## What you need to do
Could you find every line in the entries below that holds the word "links" and copy it?

Collected data entries:

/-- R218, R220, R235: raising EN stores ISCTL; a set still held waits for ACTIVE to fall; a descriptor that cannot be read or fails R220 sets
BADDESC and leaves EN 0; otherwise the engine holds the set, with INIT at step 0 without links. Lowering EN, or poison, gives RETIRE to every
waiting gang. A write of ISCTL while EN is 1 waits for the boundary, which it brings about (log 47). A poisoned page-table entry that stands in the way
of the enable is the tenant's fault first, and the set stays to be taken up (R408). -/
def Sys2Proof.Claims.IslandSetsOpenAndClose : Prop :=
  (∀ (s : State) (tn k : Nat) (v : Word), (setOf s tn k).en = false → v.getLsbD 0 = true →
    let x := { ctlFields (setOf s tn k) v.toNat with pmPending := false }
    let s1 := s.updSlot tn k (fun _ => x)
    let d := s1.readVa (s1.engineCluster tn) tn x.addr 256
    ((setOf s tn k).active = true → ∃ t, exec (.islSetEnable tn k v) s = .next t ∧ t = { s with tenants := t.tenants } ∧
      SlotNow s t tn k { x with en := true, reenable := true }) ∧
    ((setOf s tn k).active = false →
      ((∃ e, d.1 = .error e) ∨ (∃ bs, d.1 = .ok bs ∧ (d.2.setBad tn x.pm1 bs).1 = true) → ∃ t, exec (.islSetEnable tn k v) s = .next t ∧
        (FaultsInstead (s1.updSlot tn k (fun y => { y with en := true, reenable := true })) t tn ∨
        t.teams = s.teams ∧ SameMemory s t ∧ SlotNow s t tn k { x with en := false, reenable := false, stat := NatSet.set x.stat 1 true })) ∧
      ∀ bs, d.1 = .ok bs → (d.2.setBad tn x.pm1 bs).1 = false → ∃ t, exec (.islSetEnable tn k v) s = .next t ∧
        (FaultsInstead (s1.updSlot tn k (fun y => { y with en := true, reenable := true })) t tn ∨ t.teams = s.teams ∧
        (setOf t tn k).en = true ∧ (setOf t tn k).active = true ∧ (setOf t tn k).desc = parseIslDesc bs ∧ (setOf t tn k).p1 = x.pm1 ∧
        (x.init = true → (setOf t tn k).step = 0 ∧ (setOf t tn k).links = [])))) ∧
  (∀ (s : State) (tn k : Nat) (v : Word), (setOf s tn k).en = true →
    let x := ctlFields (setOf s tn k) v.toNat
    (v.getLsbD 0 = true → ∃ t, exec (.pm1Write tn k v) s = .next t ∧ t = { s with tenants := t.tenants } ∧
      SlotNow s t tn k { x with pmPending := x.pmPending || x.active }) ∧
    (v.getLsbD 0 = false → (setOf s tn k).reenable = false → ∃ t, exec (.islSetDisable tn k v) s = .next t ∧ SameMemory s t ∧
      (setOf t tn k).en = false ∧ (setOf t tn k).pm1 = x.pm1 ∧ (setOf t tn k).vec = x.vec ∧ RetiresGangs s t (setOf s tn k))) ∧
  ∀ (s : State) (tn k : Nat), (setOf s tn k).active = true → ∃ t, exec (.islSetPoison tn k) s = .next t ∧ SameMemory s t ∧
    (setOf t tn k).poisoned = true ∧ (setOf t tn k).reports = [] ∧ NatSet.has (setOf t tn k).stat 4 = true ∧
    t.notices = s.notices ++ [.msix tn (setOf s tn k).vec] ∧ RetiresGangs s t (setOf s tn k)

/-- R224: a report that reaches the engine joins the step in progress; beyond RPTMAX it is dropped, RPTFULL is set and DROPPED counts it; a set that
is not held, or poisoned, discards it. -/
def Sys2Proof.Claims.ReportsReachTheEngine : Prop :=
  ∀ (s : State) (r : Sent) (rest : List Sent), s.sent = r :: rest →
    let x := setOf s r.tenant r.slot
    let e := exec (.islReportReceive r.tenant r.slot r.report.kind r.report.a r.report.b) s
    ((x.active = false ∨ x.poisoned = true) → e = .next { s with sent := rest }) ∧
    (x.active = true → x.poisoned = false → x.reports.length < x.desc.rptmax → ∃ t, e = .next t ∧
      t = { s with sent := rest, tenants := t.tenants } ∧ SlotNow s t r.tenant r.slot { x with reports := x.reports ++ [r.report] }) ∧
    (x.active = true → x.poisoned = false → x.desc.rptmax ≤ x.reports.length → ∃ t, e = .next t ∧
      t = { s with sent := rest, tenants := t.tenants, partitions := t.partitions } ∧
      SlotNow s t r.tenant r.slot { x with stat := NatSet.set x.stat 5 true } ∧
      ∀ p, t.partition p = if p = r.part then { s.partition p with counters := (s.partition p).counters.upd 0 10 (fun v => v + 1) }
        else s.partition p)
==
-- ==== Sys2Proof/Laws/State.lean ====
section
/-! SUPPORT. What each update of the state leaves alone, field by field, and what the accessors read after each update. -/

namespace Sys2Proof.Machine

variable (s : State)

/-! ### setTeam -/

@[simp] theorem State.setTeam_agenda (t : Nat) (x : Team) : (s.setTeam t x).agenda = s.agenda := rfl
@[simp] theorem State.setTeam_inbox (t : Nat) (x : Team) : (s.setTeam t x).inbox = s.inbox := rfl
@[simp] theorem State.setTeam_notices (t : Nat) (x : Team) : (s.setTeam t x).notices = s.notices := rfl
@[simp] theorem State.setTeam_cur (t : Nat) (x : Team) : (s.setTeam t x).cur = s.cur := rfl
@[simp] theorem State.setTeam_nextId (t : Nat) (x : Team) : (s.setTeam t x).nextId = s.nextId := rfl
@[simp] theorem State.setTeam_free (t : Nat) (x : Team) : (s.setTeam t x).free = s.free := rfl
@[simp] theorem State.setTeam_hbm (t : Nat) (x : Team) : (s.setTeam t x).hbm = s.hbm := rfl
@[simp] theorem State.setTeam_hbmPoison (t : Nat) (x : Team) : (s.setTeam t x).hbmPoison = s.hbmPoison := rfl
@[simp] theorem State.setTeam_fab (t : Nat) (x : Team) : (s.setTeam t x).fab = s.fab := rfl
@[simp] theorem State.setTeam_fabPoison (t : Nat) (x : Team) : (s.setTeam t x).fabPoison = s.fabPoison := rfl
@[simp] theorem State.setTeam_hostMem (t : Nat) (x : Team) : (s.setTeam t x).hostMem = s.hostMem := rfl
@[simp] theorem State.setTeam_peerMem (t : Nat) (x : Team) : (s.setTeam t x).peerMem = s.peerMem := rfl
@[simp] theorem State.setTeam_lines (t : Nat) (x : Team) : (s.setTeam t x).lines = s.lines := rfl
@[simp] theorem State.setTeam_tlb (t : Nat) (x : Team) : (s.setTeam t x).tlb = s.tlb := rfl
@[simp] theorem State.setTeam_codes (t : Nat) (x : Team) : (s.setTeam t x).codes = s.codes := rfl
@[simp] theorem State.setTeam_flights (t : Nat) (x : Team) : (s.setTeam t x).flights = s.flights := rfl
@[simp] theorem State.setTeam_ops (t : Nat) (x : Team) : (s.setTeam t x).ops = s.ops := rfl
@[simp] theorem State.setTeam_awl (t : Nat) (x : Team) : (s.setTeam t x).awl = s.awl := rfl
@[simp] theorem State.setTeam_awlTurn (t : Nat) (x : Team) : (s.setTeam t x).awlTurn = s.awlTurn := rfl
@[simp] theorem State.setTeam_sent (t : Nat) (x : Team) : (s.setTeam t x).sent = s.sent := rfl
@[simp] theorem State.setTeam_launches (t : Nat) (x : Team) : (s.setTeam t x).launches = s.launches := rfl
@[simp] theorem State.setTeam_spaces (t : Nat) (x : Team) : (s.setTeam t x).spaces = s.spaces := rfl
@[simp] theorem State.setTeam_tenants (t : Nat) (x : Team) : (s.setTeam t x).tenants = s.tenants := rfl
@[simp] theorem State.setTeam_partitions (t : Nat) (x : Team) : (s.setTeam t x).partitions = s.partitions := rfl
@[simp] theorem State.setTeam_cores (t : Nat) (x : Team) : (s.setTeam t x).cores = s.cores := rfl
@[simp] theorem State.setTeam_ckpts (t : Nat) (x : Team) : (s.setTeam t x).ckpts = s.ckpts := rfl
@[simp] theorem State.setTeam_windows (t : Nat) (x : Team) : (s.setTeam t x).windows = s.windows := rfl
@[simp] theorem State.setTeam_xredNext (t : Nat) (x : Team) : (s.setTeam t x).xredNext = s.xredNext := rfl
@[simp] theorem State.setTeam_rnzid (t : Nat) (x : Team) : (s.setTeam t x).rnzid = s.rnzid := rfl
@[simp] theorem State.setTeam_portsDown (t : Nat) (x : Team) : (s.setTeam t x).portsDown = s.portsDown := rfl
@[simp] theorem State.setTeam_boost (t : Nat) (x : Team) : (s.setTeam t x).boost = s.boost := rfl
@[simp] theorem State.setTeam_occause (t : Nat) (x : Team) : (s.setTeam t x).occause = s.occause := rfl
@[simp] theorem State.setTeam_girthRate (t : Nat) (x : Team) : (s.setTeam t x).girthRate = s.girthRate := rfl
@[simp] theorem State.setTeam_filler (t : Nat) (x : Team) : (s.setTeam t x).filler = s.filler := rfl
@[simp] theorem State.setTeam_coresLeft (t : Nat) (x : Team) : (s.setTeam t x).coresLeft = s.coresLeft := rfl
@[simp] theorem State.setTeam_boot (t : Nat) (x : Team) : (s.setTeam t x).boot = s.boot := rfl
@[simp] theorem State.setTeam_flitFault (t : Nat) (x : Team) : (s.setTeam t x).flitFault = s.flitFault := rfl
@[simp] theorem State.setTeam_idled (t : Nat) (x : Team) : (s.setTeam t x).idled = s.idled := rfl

## Solution for this exercise
BADDESC and leaves EN 0; otherwise the engine holds the set, with INIT at step 0 without links. Lowering EN, or poison, gives RETIRE to every
        (x.init = true → (setOf t tn k).step = 0 ∧ (setOf t tn k).links = [])))) ∧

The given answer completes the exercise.